Table 1 summarizes the composition of the run-in and test diets. The run-in diet was consistent with the Acceptable Macronutrient Distribution Range (AMDR) specified by the Institute of Medicine,18 with protein intake at the upper end of the range to enhance satiety during weight loss.19 The LF diet, which had a high glycemic load, was designed to reflect conventional recommendations to reduce dietary fat, emphasize whole grain products, and include a variety of vegetables and fruits.20 The LGI diet aimed to achieve a moderate glycemic load by replacing some grain products and starchy vegetables with sources of healthful fat and low-GI vegetables, legumes, and fruits. The LF and LGI diets had similar protein and fiber contents. The VLC diet was modeled on the Atkins Diet, and had a low glycemic load due to more severe restriction of carbohydrate. We provided 3 grams of fiber with each meal (Metamucil, Procter & Gamble, Cincinnati, OH) during the VLC diet, as recommended.12 To ensure micronutrient adequacy and minimize the influence of micronutrient differences among test diets, we gave each participant a daily multi-vitamin and mineral supplement.

Table 1
Composition of the Run-in and Test Diets (per 2,000 kcal).

Study Outcomes

Assessments conducted during inpatient hospital admissions included resting energy expenditure (REE, the primary outcome) by indirect calorimetry, hormones (leptin, thyroid stimulating hormone [TSH], triiodothyronine [T3], free urinary cortisol), insulin sensitivity (indexes derived from an oral glucose tolerance test21), other metabolic syndrome components (high-density lipoprotein [HDL] cholesterol, total cholesterol, triglycerides, plasminogen activator inhibitor-1 activity [PAI-1], high sensitivity C-reactive protein [CRP], blood pressure), and participant ratings of hunger and well-being.
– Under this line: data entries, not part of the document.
/-- The target of a byte offset once its line has been translated. -/
def Flow.target (f : Flow) (walks : List (Nat × Walk)) (off : Nat) : Target :=
  match lookupLine walks (f.va off) with
  | .ok pa key => .phys (pa + f.va off % 128) key
  | _ => .phys 0 none

/-- R355: what happens before accesses by the translations of some lines. -/
def State.moveHeard (s : State) (c : CoreId) (f : Flow) (walks : List (Nat × Walk)) : View :=
  View.joins (walks.map fun w => s.heardAt (.board (chipOf c)) f.launch.ctx (w.1 * 128))

/-- R264: bytes of a handle's buffer from a tile offset on, each by itself, after a view; whether one is in error (R424); and the read. -/
def State.bufferBytes (s : State) (t : Team) (h : Handle) (off n : Nat) : State × List Byte × Bool :=
  let ts := (List.range n).map fun i => Target.scratch t.core (t.base + h.buf + off + i)
  let got := ts.map fun x => (s.take (s.known h.view) none [x]).getD 0 (0, none)
  (s.newRead h.view ts (got.filterMap (·.2)), got.map (·.1), ts.any s.poisonedTarget)

/-- R262, R264: bytes of a tile come into the buffer of every receiving instance, each by itself. -/
def State.landTile (s : State) (us : List Team) (n : Fin 32) (off : Nat) (bs : List Byte) : State :=
  us.foldl (fun s u => match s.team? u.key with
    | none => s
    | some v =>
      let h := v.handles[n]
      let id := s.nextId
      let known := s.known h.view
      let s := bs.zipIdx.foldl (fun s b =>
        let at_ := u.base + h.buf + off + b.2
        s.stand (coreDie u.core) false none known (.scratch u.core (at_ / 8)) [(at_, b.1, id)]) (s.newWrite .device [] h.view)
      s.modHandle u.key n fun h => { h with view := ⟨addId h.view.writes id, h.view.reads⟩ }) s

/-- R225, R226: a fill of some instances reads some bytes of memory, after what the scheduler waited for before it. -/
def State.fillRead (s : State) (us : List Team) (n : Fin 32) (v : View) (ts : List Target) : State × List Byte :=
  let r := s.readAs v ts
  (us.foldl (fun s u => s.modHandle u.key n fun h => { h with view := ⟨h.view.writes, addId h.view.reads r.2.2⟩ }) r.1, r.2.1)

/-- R225, R226: a drain writes bytes to memory, page by page. -/
def State.moveOut (s : State) (t : Team) (n : Fin 32) (v : View) (comp : Bool) (bs : List (Target × Byte)) : State :=
  let page := fun b : Target × Byte => b.1.pa?.map fun p => p.1 / pageBytes
  ((bs.map page).eraseDups).foldl (fun s p =>
    let w := s.writeAs t.core v (bs.filter fun b => page b == p) comp
    w.1.modHandle t.key n fun h => { h with view := ⟨addId h.view.writes w.2, h.view.reads⟩ }) s

/-- Changes the instances that a transfer concerns. -/
def State.modAll (s : State) (us : List Team) (n : Fin 32) (g : Handle → Handle) : State := us.foldl (fun s u => s.modHandle u.key n g) s

/-! ### Copies (R256, R265) -/

/-- The segment offsets of the bytes of the elements of one 64-byte step of a tile: for each element its offset, or nothing beyond
EXTENT. -/
def Flow.stepElems (f : Flow) (tile step : Nat) : List (Option Nat) :=
  let r := Rec.of f.record
  let per := 64 / r.elem
  (List.range per).map fun j =>
    let n := tile * f.t + step * per + j
    if n < r.extent then some (r.offset n) else none

/-- The byte offsets of an element list. -/
def byteOffsets (size : Nat) (es : List (Option Nat)) : List Nat := (es.filterMap id).flatMap fun o => (List.range size).map (o + ·)

/-- R256, R265: one element of a fill: zero beyond EXTENT, and where poison was read. -/
def State.fillElem (s : State) (us : List Team) (n : Fin 32) (f : Flow) (walks : List (Nat × Walk)) (v : View) (acc : List Byte × Bool) :
    Option Nat → State × List Byte × Bool
  | none => (s, acc.1 ++ List.replicate (Rec.of f.record).elem 0, acc.2)
  | some o =>
    let ts := (List.range (Rec.of f.record).elem).map fun i => f.target walks (o + i)
    if ts.any s.poisonedTarget then (s, acc.1 ++ List.replicate (Rec.of f.record).elem 0, true)
    else let r := s.fillRead us n v ts; (r.1, acc.1 ++ r.2, acc.2)
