/-- R406: CTX.RD and CTX.RDV read the items of the group and of its threads, and CTX.WR and CTX.WRV write them; the shadows of v0 and v1 once no
atomic of kernel code is still to write there. -/
def Sys2Proof.Claim.ContextItems : Prop :=
  ∀ (d a : Fin 128) (b : USrc),
    Completes (.ctxRd d a b) (fun s bn => InHandler s bn ∧ ∀ x ∈ groupsOf s bn, resetValue x.2 b < (ctxIndices a.val).getD 0) (fun s bn =>
      onGroups s bn fun m g => { g with s := g.s.set d (s.groupItem bn.core m.slot g a.val (resetValue g b)) }) ∧
    Completes (.ctxRdv d a) (fun s bn => InHandler s bn ∧ InAllot s bn (infoOf (.ctxRdv d a)) ∧ ∀ m ∈ s.members bn, s.shadowWaits a.val bn m = false) (fun s bn =>
      onGroups s bn fun _ g => g.mapThreads fun _ t => if t.gone then t else t.setLane g.ring d.val (t.item a.val)) ∧
    Completes (.ctxWrv d a) (fun s bn => InHandler s bn ∧ (∀ m ∈ s.members bn, s.shadowWaits d.val bn m = false) ∧ ∀ x ∈ groupsOf s bn, x.2.inAllot a.val = true ∧
        (d.val = 2 → ∀ l : Lane, (x.2.threads[l]).gone = false → ((x.2.threads[l]).lane x.2.ring a.val).toNat ≤ s.depthLimit x.2)) (fun s bn =>
      onGroups s bn fun _ g => g.mapThreads fun _ t => if t.gone then t else t.setItem g.ring d.val (t.lane g.ring a.val)) ∧
    Completes (.ctxWr 0x23 a b) (fun s bn => InHandler s bn ∧ ∀ x ∈ groupsOf s bn, resetValue x.2 b < 4) (fun s bn =>
      onGroups s bn fun _ g => { g with handler := g.handler.map fun y =>
        { y with shadow := y.shadow.set (⟨resetValue g b % 4, Nat.mod_lt _ (by decide)⟩ : Fin 4) g.s[a.val] } }) ∧
    Completes (.ctxWr 0x24 a b) (fun s bn => InHandler s bn ∧ ∀ x ∈ groupsOf s bn, resetValue x.2 b < 1) (fun s bn =>
      onGroups s bn fun _ g => { g with sticky := g.s[a.val] &&& 7 }) ∧
    Completes (.ctxWr 0x25 a b) (fun s bn => InHandler s bn ∧ ∀ x ∈ groupsOf s bn, resetValue x.2 b < 2) (fun s bn =>
      onGroups s bn fun _ g => { g with seed := (
        if resetValue g b = 0 then g.seed.extractLsb' 32 32 ++ g.s[a.val] else g.s[a.val] ++ g.seed.extractLsb' 0 32) })

/-- R407, R314: CTX.SAVE for one group whose image area is translated: its handle-fed calls have read their vectors, and each byte of the image is
stored where it belongs. -/
def Sys2Proof.savedImage (b : Bundle) (r : Fin 32) (m : Member) (g : Group) (s : State) : State :=
  let u := s.readCalls b.core m.slot
  match u.placeGroup b m r.val (imageAccess 1 (u.esize b.core m.slot g) g.b[r]) 0 with
  | (u, none) => u
  | (u, some q) =>
    let im := u.imageOf b.core m.slot g
    let v := { u with nextId := u.nextId + 1, board := { u.board with saved := im :: u.board.saved } }.atWrite b.core m.slot m.sel
    q.elems.foldl (fun w e => (w.storeElem b.core m.slot m.sel (v.pastOf b.core m.slot m.sel) none (w.storeWay b.core (Rec.of g.b[r]) {}) [] e.1 e.2
      (Config.imageByte im.id e.1.n).toNat).1) v

/-- R407: CTX.REST for one group puts back the image that its record holds, once all its bytes are translated and read; a record that holds none raises class 0x06. -/
def Sys2Proof.restoredImage (b : Bundle) (r : Fin 32) (m : Member) (g : Group) (s : State) : State :=
  let refuse := fun u : State => u.raise b m.slot (fun l => hasBit m.sel l) 0x06 (vaDetail 0 0)
  match s.placeGroup b m r.val (imageAccess 0 (s.esize b.core m.slot g) g.b[r]) 0 with
  | (u, none) => u
  | (u, some _) =>
    match (u.imageAt b.core m.slot g g.b[r] none).orElse fun _ => u.imageAt b.core m.slot g g.b[r] (some (s.esize b.core m.slot g)) with
    | none => refuse u
    | some im => match u.placeGroup b m r.val (imageAccess 0 im.size g.b[r]) 0 with
      | (v, none) => v
      | (v, some q) => match v.imageRead b m im q.elems with
        | (w, true) => match w.group? b.core m.slot with
          | some h => w.putBack b.core m.slot h im
          | none => w
        | (w, false) => refuse w

/-- R407, R410: in the handler of a pre-emption, once the operations that a save does not keep are done, CTX.SAVE writes the group's
image; in the handler of a restore, once the allotment is granted and the entries fit, CTX.REST puts an image back. -/
def Sys2Proof.Claim.ContextImages : Prop :=
  ∀ r : Fin 32,
    Completes (.ctxSave r) (fun s b => ∃ m g d, s.members b = [m] ∧ s.group? b.core m.slot = some g ∧ g.handler = some d ∧ d.cls = 0x17 ∧
        d.restore = false ∧ s.outWaits b m = false)
      (fun s b => s.eachMember b fun m s => match s.group? b.core m.slot with
        | some g => savedImage b r m g s
        | none => s) ∧
    Completes (.ctxRest r) (fun s b => ∃ m g d, s.members b = [m] ∧ s.group? b.core m.slot = some g ∧ g.handler = some d ∧ d.cls = 0x17 ∧
        d.restore = true ∧ s.restReady b m r = (s, true))
      (fun s b => s.eachMember b fun m s => match s.group? b.core m.slot with
        | some g => restoredImage b r m g s
        | none => s)

/-- R406, R407, R410: every form of CTX. The choices of log 16, 43 and 84 are the model's own. -/
def Obligations.ContextItemsAndImages : Prop := Claim.ContextItems ∧ Claim.ContextImages

/-! ### Segments and buffer records (R183 to R187) -/

/-- Four uniform registers from `a`, lowest first. -/
def Sys2Proof.four (g : Group) (a : Nat) : BitVec 128 := g.uni (a + 3) ++ g.uni (a + 2) ++ g.uni (a + 1) ++ g.uni a

/-- A group with four uniform registers from `d` replaced. -/
def Sys2Proof.putFour (g : Group) (d : Nat) (x : BitVec 128) : Group :=
  (List.range 4).foldl (fun h n => { h with s := h.s.set (regIx (d + n)) (x.extractLsb' (32 * n) 32) }) g

/-- A record with `width` bits from bit `at_` replaced. -/
def Sys2Proof.field (x : BitVec 128) (at_ width v : Nat) : BitVec 128 :=
  (x &&& ~~~(BitVec.ofNat 128 (2 ^ width - 1) <<< at_)) ||| (BitVec.ofNat 128 (v % 2 ^ width) <<< at_)

/-- R187: the record after RECSET writes a field of a value that the form accepts. -/
def Sys2Proof.Resets (i : Instr) (r : Fin 32) (ok : Group → Prop) (f : Group → BitVec 128 → BitVec 128) : Prop :=
  Completes i (fun s b => ∀ x ∈ groupsOf s b, ok x.2) fun s b => onGroups s b fun _ g => { g with b := g.b.set r (f g g.b[r]) }

/-- R188: the effective stride of a record. -/
def Sys2Proof.strideOf (x : BitVec 128) : Nat := if x.extractLsb' 96 16 = 0 then 2 ^ (x.extractLsb' 61 3).toNat else (x.extractLsb' 96 16).toNat

/-- R183, R186, R187: the words that read and write segments and records, with the fields of R184. The choice of log 94 is the model's own. -/
def Obligations.SegmentsAndRecords : Prop :=
  (∀ (n : Fin 8) (a : Fin 128),
    Completes (.segld n a) (fun s b => InHandler s b ∧ ∀ x ∈ groupsOf s b, (four x.2 a.val).extractLsb' 121 7 = 0 ∧
        (four x.2 a.val).extractLsb' 58 6 = 0 ∧ (n = 6 → (four x.2 a.val).getLsbD 57 = true))
      (fun s b => onGroups s b fun _ g => { g with seg := g.seg.set n (four g a.val) }) ∧
    Completes (.segrd a n) InHandler (fun s b => onGroups s b fun _ g => putFour g a.val g.seg[n])) ∧
  ∀ (r : Fin 32) (a c : Fin 128) (b : USrc),
    Completes (.recld r a) (fun _ _ => True) (fun s bn => onGroups s bn fun _ g => { g with b := g.b.set r (four g a.val) }) ∧
    Completes (.recrd a r) (fun _ _ => True) (fun s bn => onGroups s bn fun _ g => putFour g a.val g.b[r]) ∧
    Resets (.recsetBase r a c) r (fun g => (g.s[c.val]).toNat < 2 ^ 25)
      (fun g x => field x 0 57 ((g.s[c.val]).toNat * 2 ^ 32 + (g.s[a.val]).toNat)) ∧
    Resets (.recsetExt r b) r (fun _ => True) (fun g x => field x 64 32 (resetValue g b)) ∧
    Resets (.recsetStride r b) r (fun g => resetValue g b ≤ 0xFFFF) (fun g x => field x 96 16 (resetValue g b)) ∧
    Resets (.recsetSwz r b) r (fun g => resetValue g b ≤ 15) (fun g x => field x 112 4 (resetValue g b)) ∧
    Resets (.recsetTag r b) r (fun g => resetValue g b ≤ 63) (fun g x => field x 122 6 (resetValue g b)) ∧
    Resets (.recsetFlags r b) r (fun g => resetValue g b ≤ 63) (fun g x => field x 116 6 (resetValue g b)) ∧
    Resets (.recsetFmt r b) r (fun g => resetValue g b ≤ 127) (fun g x => field x 57 7 (resetValue g b)) ∧
    Resets (.recsetAdv r b) r (fun _ => True) (fun g x =>
      let v := (g.usrc b).toInt
      field (field x 0 57 ((((x.extractLsb' 0 57).toNat : Int) + v * strideOf x) % 2 ^ 57).toNat) 64 32
        (max 0 (min (2 ^ 32 - 1) (((x.extractLsb' 64 32).toNat : Int) - v))).toNat)

/-! ### Memory words in the scratch of a cluster (R188 to R207, R252) -/

/-- R252: the byte at an offset of a team's scratch: the partitions of its cores stand one after the other. -/
def Sys2Proof.scratchCell (s : State) (t : Team) (off : Nat) : CoreId × Nat :=
  let p := (s.cores[t.core]).part
  if p = 0 then (t.cores.getD 0 t.core, off) else (t.cores.getD (off / p) t.core, off % p)

/-- The little-endian value of `n` bytes of a team's scratch. -/
def Sys2Proof.scratchValue (s : State) (t : Team) (off n : Nat) : Nat :=
  ((List.range n).map fun i => (getCell (s.cores[(scratchCell s t (off + i)).1]).scratch (scratchCell s t (off + i)).2).toNat * 2 ^ (8 * i)).sum

/-- The state with the low `n` bytes of a value at an offset of a team's scratch. -/
def Sys2Proof.scratchPut (t : Team) (off n x : Nat) (s : State) : State :=
  (List.range n).foldl (fun s i => s.modCore (scratchCell s t (off + i)).1 fun y =>
    { y with scratch := setCell y.scratch (scratchCell s t (off + i)).2 (BitVec.ofNat 8 (x / 2 ^ (8 * i))) }) s

/-- R185, R188, R190, R206: the element `n` of the record in `r` is an element of `size` bytes in scratch that passes every check. -/
structure Sys2Proof.InScratch (g : Group) (r : Fin 32) (write : Bool) (size : Nat) (n : Int) : Prop where
  seg    : (Rec.of g.b[r]).seg = 2
  legal  : (Rec.of g.b[r]).legal false = true
  fits   : size ≤ 2 ^ (Rec.of g.b[r]).size
  mayset : write = true → (Rec.of g.b[r]).ro = false ∧ segReadOnly (g.seg[2]) = false
  inside : 0 ≤ n ∧ n < (Rec.of g.b[r]).extent
  limit  : (Rec.of g.b[r]).offset n.toNat + size ≤ segLimit (g.seg[2])
  align  : (Rec.of g.b[r]).offset n.toNat % size = 0

/-- R188: the offset of the element that lane `l` reaches at position `p` of a block under the index register `i`. -/
def Sys2Proof.laneOffset (g : Group) (r : Fin 32) (i : Fin 128) (l : Lane) (p : Nat) : Nat :=
  (Rec.of g.b[r]).offset (((g.threads[l]).lane g.ring i.val).toInt + (p : Int)).toNat
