-- ==== Sys2Proof/Laws/Issue.lean ====
section
/-! SUPPORT. A word that issues with its own effect alone: the next state is its effect and the bookkeeping after it, and the words of
each shape act on the groups of their bundle one by one. -/

namespace Sys2Proof

open Machine Laws

/-- A fold over the groups of a bundle that leaves the state at each. -/
theorem eachMember_self {s : State} {b : Bundle} {f : Member → State → State}
    (h : ∀ m ∈ b.members, ∀ n : Member, n.slot = m.slot → f n s = s) : s.eachMember b f = s := by
  unfold State.eachMember
  suffices ∀ ms : List Member, (∀ m ∈ ms, m ∈ b.members) →
      ms.foldl (fun s m => let n := s.trim b.core m; if n.sel = 0 then s else f n s) s = s from this _ fun _ h => h
  intro ms hm
  induction ms with
  | nil => rfl
  | cons m ms ih =>
    have : (let n := s.trim b.core m; if n.sel = 0 then s else f n s) = s := by
      dsimp only
      split
      · rfl
      · exact h m (hm m List.mem_cons_self) _ rfl
    rw [List.foldl_cons, this]
    exact ih fun x hx => hm x (List.mem_cons_of_mem _ hx)

/-- A fold over the groups of a bundle that leaves the state at each that has threads. -/
theorem eachMember_still {s : State} {b : Bundle} {f : Member → State → State} (h : ∀ m ∈ s.members b, f m s = s) : s.eachMember b f = s := by
  unfold State.eachMember
  suffices ∀ ms : List Member, (∀ m ∈ ms, m ∈ b.members) →
      ms.foldl (fun s m => let n := s.trim b.core m; if n.sel = 0 then s else f n s) s = s from this _ fun _ h => h
  intro ms hm
  induction ms with
  | nil => rfl
  | cons m ms ih =>
    have : (let n := s.trim b.core m; if n.sel = 0 then s else f n s) = s := by
      dsimp only
      split
      · rfl
      · rename_i hz
        refine h _ ?_
        simp only [State.members, List.mem_filter, List.mem_map]
        exact ⟨⟨m, hm m List.mem_cons_self, rfl⟩, by simpa using hz⟩
    rw [List.foldl_cons, this]
    exact ih fun x hx => hm x (List.mem_cons_of_mem _ hx)

/-- A register that is no token of the group joins nothing (R104). -/
theorem noHit {g : Group} {regs : List Nat} (h : ∀ t ∈ g.tokens, t.reg ∉ regs) :
    (g.tokens.filter fun t => t.done && regs.contains t.reg) = [] := by
  rw [List.filter_eq_nil_iff]
  intro t ht
  simp [h t ht]

theorem noPending {g : Group} {regs : List Nat} (h : ∀ t ∈ g.tokens, t.reg ∉ regs ∨ t.done = true) : regs.find? g.pendingToken = none := by
  rw [List.find?_eq_none]
  intro r hr
  simp only [Group.pendingToken, List.any_eq_true, not_exists, not_and, Bool.and_eq_true, beq_iff_eq]
  intro t ht e
  rcases h t ht with h | h
  · exact absurd (e ▸ hr) h
  · simp [h]

theorem noJoin {g : Group} {regs : List Nat} (h : ∀ t ∈ g.tokens, t.reg ∉ regs) : g.join regs = g := by
  have hf : (g.tokens.filter fun t => !(t.done && regs.contains t.reg)) = g.tokens := by
    rw [List.filter_eq_self]
    intro t ht
    simp [h t ht]
  unfold Group.join
  simp only [noHit h, List.any_nil, Bool.false_eq_true, if_false, hf]

theorem noJoinFault {g : Group} {regs : List Nat} (h : ∀ t ∈ g.tokens, t.reg ∉ regs) : g.joinFault regs = none := by
  have : (regs.filter fun n => g.tokens.any fun t => t.done && t.reg == n) = [] := by
    rw [List.filter_eq_nil_iff]
    intro n hn
    simp only [List.any_eq_true, not_exists, not_and, Bool.and_eq_true, beq_iff_eq]
    intro t ht _ e
    exact absurd (e ▸ hn) (h t ht)
  simp [Group.joinFault, this]

theorem noJoinAny {g : Group} {regs : List Nat} (h : ∀ t ∈ g.tokens, t.reg ∉ regs) (p : Token → Bool) :
    (g.tokens.any fun t => t.done && regs.contains t.reg && p t) = false := by
  rw [List.any_eq_false]
  intro t ht
  simp [h t ht]
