-- ==== Sys2Proof/Tests/Slice0.lean ====
section
/-! SUPPORT. Tests of the model: words of the opcode table against the decoder, ill-formed terms, a state and operands that meet the hypotheses
of each statement, and single steps with values that the specification gives. -/

set_option Elab.async false

open Sys2Proof Sys2Proof.Machine

namespace Sys2Proof.Tests

/-- The decoder reads each word as its instruction. -/
noncomputable def decodes (l : List (Nat × Instr)) : Bool := l.all fun p => match decode p.1 with
  | .ok i => decide (i = p.2)
  | .error _ => false

/-! ### States that meet hypotheses -/

/-- The bundle that is open first. -/
def front (s : State) : Bundle := s.bundles.headD ⟨0, 0, false, [], 0, 0, 15, true, [], none, false, 0⟩

/-- The conditions of `Issues` but the first, as a test. -/
def issuesTest (s : State) (b : Bundle) (i : WordInfo) : Bool :=
  decide (b.members.map Member.slot).Nodup && ((s.members b).all fun m => (s.breaks b m).isNone) && (i.static b.pfx).isNone && !s.stalls b i && s.ecc.isEmpty &&
  !b.step && b.members.all fun m => match s.group? b.core m.slot with
    | some g => g.tokens.all fun t => !i.reads.contains t.reg && (!i.writes.contains t.reg || (t.done && i.peeks.contains t.reg)) && (i.token != some t.reg || t.done)
    | none => true

/-- The group of the bundle's one member passes `f`. -/
def soleTest (s : State) (b : Bundle) (f : Member → Group → Bool) : Bool :=
  match s.members b with
  | [m] => match s.group? b.core m.slot with
    | some g => f m g
    | none => false
  | _ => false

/-- The first bundle holds one group, its word `i` issues, and the group passes `f`. -/
noncomputable def readyTest (s : State) (i : Instr) (f : State → Bundle → Member → Group → Bool) : Bool :=
  !s.bundles.isEmpty && issuesTest s (front s) (infoOf i) && soleTest s (front s) (f s (front s))

theorem issues_of_test {s : State} {b : Bundle} {i : WordInfo} (hb : s.bundles.head? = some b) (h : issuesTest s b i = true) : Issues s b i := by
  simp only [issuesTest, Bool.and_eq_true, decide_eq_true_eq, List.all_eq_true, Bool.not_eq_true', Option.isNone_iff_eq_none, List.isEmpty_iff] at h
  obtain ⟨⟨⟨⟨⟨⟨h1, h2⟩, h3⟩, h4⟩, h5⟩, h6⟩, h7⟩ := h
  refine ⟨hb, h1, h2, h3, h4, ?_, h5, h6⟩
  intro m hm g hg t ht
  have := h7 m hm
  simp only [hg, List.all_eq_true] at this
  have := this t ht
  simp only [Bool.and_eq_true, Bool.or_eq_true, Bool.not_eq_true', List.contains_eq_mem, decide_eq_false_iff_not, decide_eq_true_eq, bne_iff_ne] at this
  exact ⟨this.1.1, this.1.2, fun h => this.2.resolve_left (fun n => n h)⟩

theorem sole_of_test {s : State} {b : Bundle} {f : Member → Group → Bool} (h : soleTest s b f = true) :
    ∃ m g, s.members b = [m] ∧ s.group? b.core m.slot = some g ∧ groupsOf s b = [(m, g)] ∧ f m g = true := by
  unfold soleTest at h
  split at h
  · next m hm =>
    split at h
    · next g hg => exact ⟨m, g, hm, hg, by simp [groupsOf, hm, hg], h⟩
    · cases h
  · cases h
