-- ==== Sys2Proof/Syntax.lean ====
section
/-! DEFINITION. The syntax of the machine: the fields of the nine format classes (spec/03 R45, R53 to R62) and ONE inductive
with a constructor for each row of the opcode table, the 163 instructions of R64 and the 84 steps of the module's other
agents (spec/95). An operand field keeps its 9-bit code, since the spec itself does arithmetic on codes (R62, R100). -/
namespace Sys2Proof

/-- The trap causes (R364). -/
inductive Cause
  | illegalOpcode | illegalOperand | reservedField | literalMisuse | stallShort | scratchBounds | misaligned | rangeBusy
  | promiseMissed | foldMismatch | descInvalid | divstackFull | hang | engineFault | itemFault | slackExhausted
  | channelInvalid | barrierInvalid | accInvalid | privilege | software | breakpoint | launchFull | poison | repeatMisuse
  deriving DecidableEq, Repr

/-- The head of every base word: N, G, STALL and REGION (R45). -/
structure Hdr where
  n : Bool
  g : BitVec 4
  stall : BitVec 4
  region : Bool
  deriving DecidableEq, Repr

/-- The literal that follows a base word (R43, R49). -/
inductive Lit
  | none
  | w32 (w : BitVec 32)
  | w64 (w : BitVec 64)
  deriving DecidableEq, Repr

/-- The fields of classes V, K, M, P, E and X: D, A, B, C and MINOR (R45). -/
structure Fields where
  h : Hdr
  d : BitVec 9
  a : BitVec 9
  b : BitVec 9
  c : BitVec 9
  minor : BitVec 10
  lit : Lit
  deriving DecidableEq, Repr

/-- The fields of class J; join is the unit after the word when JOIN is 1 (R55). -/
structure JFields where
  h : Hdr
  d : BitVec 9
  off : BitVec 27
  join : Option (BitVec 32)
  sub : BitVec 3
  deriving DecidableEq, Repr

/-- The fields of class S (R61). -/
structure SFields where
  h : Hdr
  d : BitVec 9
  a : BitVec 9
  sreg : BitVec 12
  lit : Lit
  deriving DecidableEq, Repr

/-- The fields of class Q, the repeat prefix of R62. -/
structure QFields where
  h : Hdr
  nrep : BitVec 6
  mask : BitVec 4
  strd : BitVec 2
  deriving DecidableEq, Repr

/-- The AOP or plain kind of a host's memory request (R396). -/
inductive HostOp
  | read
  | write
  | atomic (aop : Nat)
  deriving DecidableEq, Repr

/-- A request that arrives over the fabric (R393, R396): part is the partition whose node it names, 4 and more the node MNODE; zero is bits <63:26> of its fabric word;
slack is what it arrives with on the module, late and bg its LATE and BG (R276, R278). -/
structure HostReq where
  part : Nat
  src : Nat
  pasid : Nat
  space : Nat
  ord : Nat
  resp : Bool
  zero : Nat
  op : HostOp
  addr : Nat
  len : Nat
  data : List (BitVec 8)
  slack : Nat
  late : Bool
  bg : Bool
  deriving DecidableEq, Repr

/-- Something that a node sends to the boot ROM (R418). -/
structure Sent (α : Type) where
  src : Nat
  what : α
  deriving DecidableEq, Repr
Assessments conducted under free-living conditions included TEE by doubly-labeled water (DLW) and physical activity by accelerometry.

Statistical Analyses

This crossover trial was designed to provide over 80% power to detect a difference of 80 kcal/d in REE between diets, as observed in our prior study.17 The order of diets in the test phase was randomly assigned for each participant. We followed the intention-to-treat principle, ascribing the assigned diet to each measure regardless of compliance.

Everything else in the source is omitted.